Collected data:
=====

-- ==== Sys2Proof/Machine/Wire.lean ====
section
/-! DEFINITION. What goes over a link: the scrambler (R267), the two-symbol code (R278, R279), the
flit and its header (R275 to R277), training flits (R272), and CRC-32C (R330). -/

namespace Sys2Proof.Machine

/-! ### GF(2⁸) (R278) -/

/-- Multiplication by x modulo x⁸ + x⁴ + x³ + x² + 1. -/
def gfX (a : Nat) : Nat := if a < 128 then 2 * a else (2 * a) ^^^ 0x11D

/-- Multiplication, over the low n bits of b. -/
def gfMulN : Nat → Nat → Nat → Nat
  | 0, _, _ => 0
  | n + 1, a, b => (if b % 2 = 1 then a else 0) ^^^ gfMulN n (gfX a) (b / 2)

/-- Multiplication in GF(2⁸). -/
def gfMul (a b : Nat) : Nat := gfMulN 8 a b

/-- Squared n times. -/
def gfSqN : Nat → Nat → Nat
  | 0, a => a
  | n + 1, a => gfSqN n (gfMul a a)

/-- The inverse: a to the power 254 = 2 + 4 + 8 + 16 + 32 + 64 + 128. -/
def gfInv (a : Nat) : Nat :=
  (List.range 7).foldl (fun r i => gfMul r (gfSqN (i + 1) a)) 1

/-- α to the powers n − 1 down to 0: the locators of a codeword's bytes in wire order. -/
def alphaDown : Nat → List Nat
  | 0 => []
  | n + 1 => (List.range n).foldl (fun x _ => gfX x) 1 :: alphaDown n

/-- The powers of α from 0 up. -/
def alphaUp : Nat → Nat → List Nat
  | 0, _ => []
  | n + 1, x => x :: alphaUp n (gfX x)

/-! ### The two-symbol code (R278, R279) -/

/-- The check bytes of data bytes (R278). -/
def rsCheck (d : List Byte) : List Byte :=
  let r := d.foldl (fun (r : Nat × Nat × Nat × Nat) b =>
    let f := b.toNat ^^^ r.1
    (r.2.1 ^^^ gfMul f 0x0F, r.2.2.1 ^^^ gfMul f 0x36, r.2.2.2 ^^^ gfMul f 0x78, gfMul f 0x40))
    (0, 0, 0, 0)
  [BitVec.ofNat 8 r.1, BitVec.ofNat 8 r.2.1, BitVec.ofNat 8 r.2.2.1, BitVec.ofNat 8 r.2.2.2]

/-- The value of a codeword at x, first byte the highest power. -/
def rsEval (c : List Byte) (x : Nat) : Nat := c.foldl (fun a b => gfMul a x ^^^ b.toNat) 0

/-- A decoded codeword: clean, corrected, or not correctable (R279). -/
inductive RsOutcome where
  | clean
  | corrected (data : List Byte)
  | bad
  deriving DecidableEq, Repr

/-- A codeword with errors e at byte positions p undone. -/
def rsFix (c : List Byte) (errs : List (Nat × Nat)) : List Byte :=
  errs.foldl (fun c e => c.set e.1 (c.getD e.1 0 ^^^ BitVec.ofNat 8 e.2)) c

/-- Decoding of a codeword of n bytes, 4 of them check bytes (R279). -/
def rsDecode (c : List Byte) : RsOutcome :=
  let n := c.length
  let s0 := rsEval c 1
  let s1 := rsEval c 2
  let s2 := rsEval c 4
  let s3 := rsEval c 8
  if s0 = 0 ∧ s1 = 0 ∧ s2 = 0 ∧ s3 = 0 then .clean
  else
    let loc := (alphaUp n 1).reverse.zipIdx
    let one := loc.filter fun (x, _) =>
      decide (s0 ≠ 0) && decide (gfMul s0 x = s1) && decide (gfMul s1 x = s2) && decide (gfMul s2 x = s3)
    match one with
    | (_, i) :: _ => .corrected (rsFix c [(i, s0)])
    | [] =>
      let d := gfMul s1 s1 ^^^ gfMul s0 s2
      if d = 0 then .bad
      else
        let v := gfInv d
        let g1 := gfMul (gfMul s1 s2 ^^^ gfMul s0 s3) v
        let g2 := gfMul (gfMul s2 s2 ^^^ gfMul s1 s3) v
        match loc.filter fun (x, _) => gfMul x x ^^^ gfMul g1 x ^^^ g2 == 0 with
        | [(x1, i1), (x2, i2)] =>
          let e2 := gfMul (s1 ^^^ gfMul s0 x1) (gfInv (x1 ^^^ x2))
          let e1 := s0 ^^^ e2
          if e1 = 0 ∨ e2 = 0 then .bad else .corrected (rsFix c [(i1, e1), (i2, e2)])
        | _ => .bad

/-! ### The scrambler (R267) -/

/-- One keystream byte and the register after it; bits in ascending index. -/
def scrambleByte : Nat → Nat → Nat → Nat × Nat
  | 0, s, _ => (0, s)
  | n + 1, s, i =>
    let out := ((s >>> 30) ^^^ (s >>> 27)) % 2
    let r := scrambleByte n ((2 * s) % 2 ^ 31 + out) (i + 1)
    (out * 2 ^ i + r.1, r.2)

/-- n keystream bytes of a lane. -/
def laneKey : Nat → Nat → List Byte
  | 0, _ => []
  | n + 1, s =>
    let r := scrambleByte 8 s 0
    BitVec.ofNat 8 r.1 :: laneKey n r.2

/-- The keystream of the flit at place `pos` of a frame, in stream order. -/
def flitKey (pos : Nat) : List Byte :=
  let k0 := laneKey (132 * (pos + 1) + 32) 0x7FFFFFFF
  let k1 := laneKey (132 * (pos + 1) + 32) 0x2AAAAAAA
  (List.range 264).map fun j =>
    let b := 264 * pos + j
    let i := 32 * (b / 64) + b % 32
    if b % 64 < 32 then k0.getD i 0 else k1.getD i 0

/-! ### Link words and lane words (R266, R270, R271) -/

/-- Stream bytes cut into link words of 64 bytes: bytes 0 to 31 on logical lane 0, the others on lane 1 (R266). -/
def linkWords (bs : List Byte) : List (BitVec 256 × BitVec 256) :=
  (chunksOf 64 (bs.length / 64) bs).map fun c =>
    (BitVec.ofNat 256 (leNat (c.take 32)), BitVec.ofNat 256 (leNat (c.drop 32)))

/-- The wire flit at a place of a frame, from the five lane words of each physical lane over which it stands; a
crossed pair changes the lanes (R266, R267, R271). -/
def gatherFlit (swap : Bool) (pos : Nat) (lane0 lane1 : BitVec 1280) : BitVec 2112 :=
  let a := leBytes 160 (if swap then lane1 else lane0).toNat
  let b := leBytes 160 (if swap then lane0 else lane1).toNat
  let words := (List.range 5).flatMap fun k => (a.drop (32 * k)).take 32 ++ (b.drop (32 * k)).take 32
  BitVec.ofNat 2112 (leNat ((words.drop (8 * pos)).take 264))

/-- The lane cycles of a frame that begin with the flit at a place of it. -/
def slotCycles (pos : Nat) : List Nat :=
  (List.range 33).filter fun w => decide (264 * pos ≤ 64 * w) && decide (64 * w < 264 * (pos + 1))

/-- MARK (R270). -/
def laneMark : Nat := 0xA5A53C3CF00F5AA5

/-- A lane training word (R270). -/
def trainWord (fpos lane : Nat) (aligned : Bool) (node link : Nat) : BitVec 256 :=
  BitVec.ofNat 256 (laneMark + fpos * 2 ^ 64 + lane * 2 ^ 72 + (if aligned then 2 ^ 80 else 0) + node * 2 ^ 96
    + link * 2 ^ 112)

/-- The words of a lane read at a bit offset. -/
def wordsAt (off : Nat) (ws : List (BitVec 256)) : List (BitVec 256) :=
  if off = 0 then ws
  else (ws.zip (ws.drop 1)).map fun (a, b) => (a >>> off) ||| (b <<< (256 - off))

/-- MARK stands in a word. -/
def marked (w : BitVec 256) : Bool := bytesOf w 0 7 == laneMark

/-- MARK stands in four consecutive words. -/
def fourMarks : List (BitVec 256) → Bool
  | a :: b :: c :: d :: r => (marked a && marked b && marked c && marked d) || fourMarks (b :: c :: d :: r)
  | _ => false

/-- What the search of a receiving lane has found (R271): the bit offset, the sender's lane, the bit of the stream
at which the sender's frame starts, and whether a word with ALIGNED = 1 has come. -/
structure LaneFound where
  off : Nat
  lane : Nat
  start : Int
  aligned : Bool
  deriving DecidableEq, Repr

/-- The search of the 256 bit offsets for MARK in 4 consecutive words (R271). -/
def laneFind (ws : List (BitVec 256)) : Option LaneFound :=
  match (List.range 256).find? fun o => fourMarks (wordsAt o ws) with
  | some o =>
    let found := (wordsAt o ws).zipIdx.filter fun q => marked q.1
    match found.head? with
    | some (w, i) => some { off := o, lane := bytesOf w 9 9, start := 256 * (i : Int) + o - 256 * (bytesOf w 8 8 : Int),
                            aligned := found.any fun q => bytesOf q.1 10 10 == 1 }
    | none => none
  | none => none

/-- The bits of a lane's raw words from a place on, as five lane words. -/
def laneBits (at_ : Nat) (ws : List (BitVec 256)) : BitVec 1280 :=
  BitVec.ofNat 1280 (leNat (ws.flatMap fun w => leBytes 32 w.toNat) >>> at_)

/-- The skew of two lanes in bits: how far the frames of the two stand apart, a frame being 33 lane cycles. -/
def skewBits (a b : LaneFound) : Nat :=
  let d := ((a.start - b.start) % (33 * 256)).toNat
  min d (33 * 256 - d)

/-- Where the two physical lanes' words of one moment of the sender's frame begin, in bits from the lane cycle in which
the earlier one's begins: its offset, and the other's offset with the deskew (R271). -/
def laneStarts (a b : LaneFound) : Nat × Nat :=
  let d := ((b.start - a.start) % (33 * 256)).toNat
  if 2 * d < 33 * 256 then (a.off, a.off + d) else (b.off + (33 * 256 - d), b.off)

/-- The bytes of a wire flit. -/
def wireBytes (w : BitVec 2112) : List Byte := leBytes 264 w.toNat

/-- Two byte lists XORed. -/
def xorBytes (a b : List Byte) : List Byte := (a.zip b).map fun p => p.1 ^^^ p.2

/-! ### Flits (R275 to R277) -/

/-- The 128-bit header of a flit (R276). -/
def flitHeader (h : LinkFields) (f : Flit) : Nat :=
  f.fsn * 2 ^ 94 + f.dst * 2 ^ 82 + f.src * 2 ^ 70 + f.ptag * 2 ^ 54 + f.ppos * 2 ^ 46
    + (if f.last then 2 ^ 45 else 0) + f.ttl * 2 ^ 42 + (if f.mgmt then 2 ^ 41 else 0)
    + f.vc * 2 ^ 38 + h.fkind * 2 ^ 36 + h.crtot * 2 ^ 24 + h.crvc * 2 ^ 21
    + (if h.nak then 2 ^ 20 else 0) + h.lack * 2 ^ 10 + h.lseq

/-- A header read back, with its payload. -/
def readHeader (h : BitVec 128) (payload : BitVec 1920) : LinkFields × Flit :=
  ({ fkind := bitsOf h 37 36, lseq := bitsOf h 9 0, lack := bitsOf h 19 10, nak := bitOf h 20,
     crvc := bitsOf h 23 21, crtot := bitsOf h 35 24 },
   { vc := bitsOf h 40 38, src := bitsOf h 81 70, dst := bitsOf h 93 82, ptag := bitsOf h 69 54,
     ppos := bitsOf h 53 46, last := bitOf h 45, ttl := bitsOf h 44 42, mgmt := bitOf h 41,
     fsn := bitsOf h 125 94, payload := payload })

/-- The wire flit of a header and a payload: both codewords encoded, then scrambled (R275). -/
def encodeFlit (pos : Nat) (h : LinkFields) (f : Flit) : BitVec 2112 :=
  let d := leBytes 16 (flitHeader h f) ++ leBytes 240 f.payload.toNat
  let c0 := d.take 128
  let c1 := d.drop 128
  BitVec.ofNat 2112 (leNat (xorBytes (c0 ++ rsCheck c0 ++ c1 ++ rsCheck c1) (flitKey pos)))

/-- A received flit: how many codewords were corrected and which were not correctable, and the
fields where both decode (R279, R280). -/
structure Decoded where
  corrected : Nat := 0
  bad0 : Bool := false
  bad1 : Bool := false
  link : LinkFields := { fkind := 0 }
  flit : Flit := { vc := 0, src := 0, dst := 0 }
  deriving DecidableEq, Repr

/-- The data of a codeword outcome. -/
def rsData (c : List Byte) : RsOutcome → List Byte
  | .corrected d => d.take 128
  | _ => c.take 128

/-- A wire flit received at place `pos` of a frame: descrambled, located, decoded (R275). -/
def decodeFlit (pos : Nat) (w : BitVec 2112) : Decoded :=
  let bs := xorBytes (wireBytes w) (flitKey pos)
  let c0 := bs.take 132
  let c1 := bs.drop 132
  let r0 := rsDecode c0
  let r1 := rsDecode c1
  let d := rsData c0 r0 ++ rsData c1 r1
  let lf := readHeader (BitVec.ofNat 128 (leNat (d.take 16))) (BitVec.ofNat 1920 (leNat (d.drop 16)))
  let one := fun r => match r with
    | RsOutcome.corrected _ => 1
    | _ => 0
  { corrected := one r0 + one r1, bad0 := r0 == .bad, bad1 := r1 == .bad, link := lf.1, flit := lf.2 }

/-- FKIND codes (R277). -/
def fkIdle : Nat := 0
def fkData : Nat := 1
def fkTs : Nat := 3

/-! ### Training flits (R272) -/

/-- The payload of a training flit. -/
def tsPayload (state : Nat) (fresh relay : Bool) (node link rxLseq : Nat) (adv : Word) : BitVec 1920 :=
  BitVec.ofNat 1920 (state + ((if fresh then 1 else 0) + (if relay then 2 else 0)) * 2 ^ 8
    + node * 2 ^ 16 + link * 2 ^ 32 + 1 * 2 ^ 40 + rxLseq * 2 ^ 48 + adv.toNat * 2 ^ 64)

/-- The fields of a training flit received. -/
structure TsFields where
  state : Nat
  fresh : Bool
  relay : Bool
  node : Nat
  link : Nat
  rxLseq : Nat
  adv : Word
  deriving DecidableEq, Repr

/-- A training flit's payload read back. -/
def readTs (x : BitVec 1920) : TsFields :=
  { state := bytesOf x 0 0, fresh := bitOf x 8, relay := bitOf x 9, node := bitsOf x 27 16,
    link := bitsOf x 37 32, rxLseq := bitsOf x 57 48, adv := BitVec.ofNat 64 (bytesOf x 8 15) }

/-! ### Packets and records -/

/-- A packet's bytes cut into flit payloads: flit k carries bytes 240k to 240k + 239 (R277). -/
def payloadsOf (bs : List Byte) : List (BitVec 1920) :=
  (chunksOf 240 (bs.length / 240 + 1) bs).map fun c => BitVec.ofNat 1920 (leNat c)

/-- The bytes of a payload. -/
def payloadBytes (x : BitVec 1920) : List Byte := leBytes 240 x.toNat

/-- A 16-byte record of bytes (R289). -/
def recordOf (bs : List Byte) : BitVec 128 := BitVec.ofNat 128 (leNat (bs.take 16))

/-- The KIND of a record, its byte 11. -/
def recordKind (r : BitVec 128) : Nat := bytesOf r 11 11

/-- The payload of a VC0 flit: up to 15 records (R289). -/
def recordsPayload (rs : List (BitVec 128)) : BitVec 1920 :=
  BitVec.ofNat 1920 (leNat (rs.flatMap fun r => leBytes 16 r.toNat))

/-- The records of a VC0 flit's payload, unused ones left out. -/
def payloadRecords (x : BitVec 1920) : List (BitVec 128) :=
  ((List.range 15).map fun i => BitVec.ofNat 128 (bytesOf x (16 * i) (16 * i + 15))).filter
    fun r => recordKind r != 0

/-! ### CRC-32C (R330) -/

/-- One byte into the running remainder of the reflected polynomial 0x82F63B78. -/
def crcByte : Nat → Nat → Nat
  | 0, c => c
  | n + 1, c => crcByte n (if c % 2 = 1 then (c / 2) ^^^ 0x82F63B78 else c / 2)

/-- CRC-32C of bytes. -/
def crc32c (bs : List Byte) : Nat :=
  (bs.foldl (fun c b => crcByte 8 (c ^^^ b.toNat)) 0xFFFFFFFF) ^^^ 0xFFFFFFFF

end Sys2Proof.Machine
end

=====

> _Task to carry out_:
In the data above, find the line with "MARK (R270). -/" and the line with "else (ws.zip (ws.drop". Retype both, plus every line between them, exactly.

> _Exercise response_:
/-- MARK (R270). -/
def laneMark : Nat := 0xA5A53C3CF00F5AA5

/-- A lane training word (R270). -/
def trainWord (fpos lane : Nat) (aligned : Bool) (node link : Nat) : BitVec 256 :=
  BitVec.ofNat 256 (laneMark + fpos * 2 ^ 64 + lane * 2 ^ 72 + (if aligned then 2 ^ 80 else 0) + node * 2 ^ 96
    + link * 2 ^ 112)

/-- The words of a lane read at a bit offset. -/
def wordsAt (off : Nat) (ws : List (BitVec 256)) : List (BitVec 256) :=
  if off = 0 then ws
  else (ws.zip (ws.drop 1)).map fun (a, b) => (a >>> off) ||| (b <<< (256 - off))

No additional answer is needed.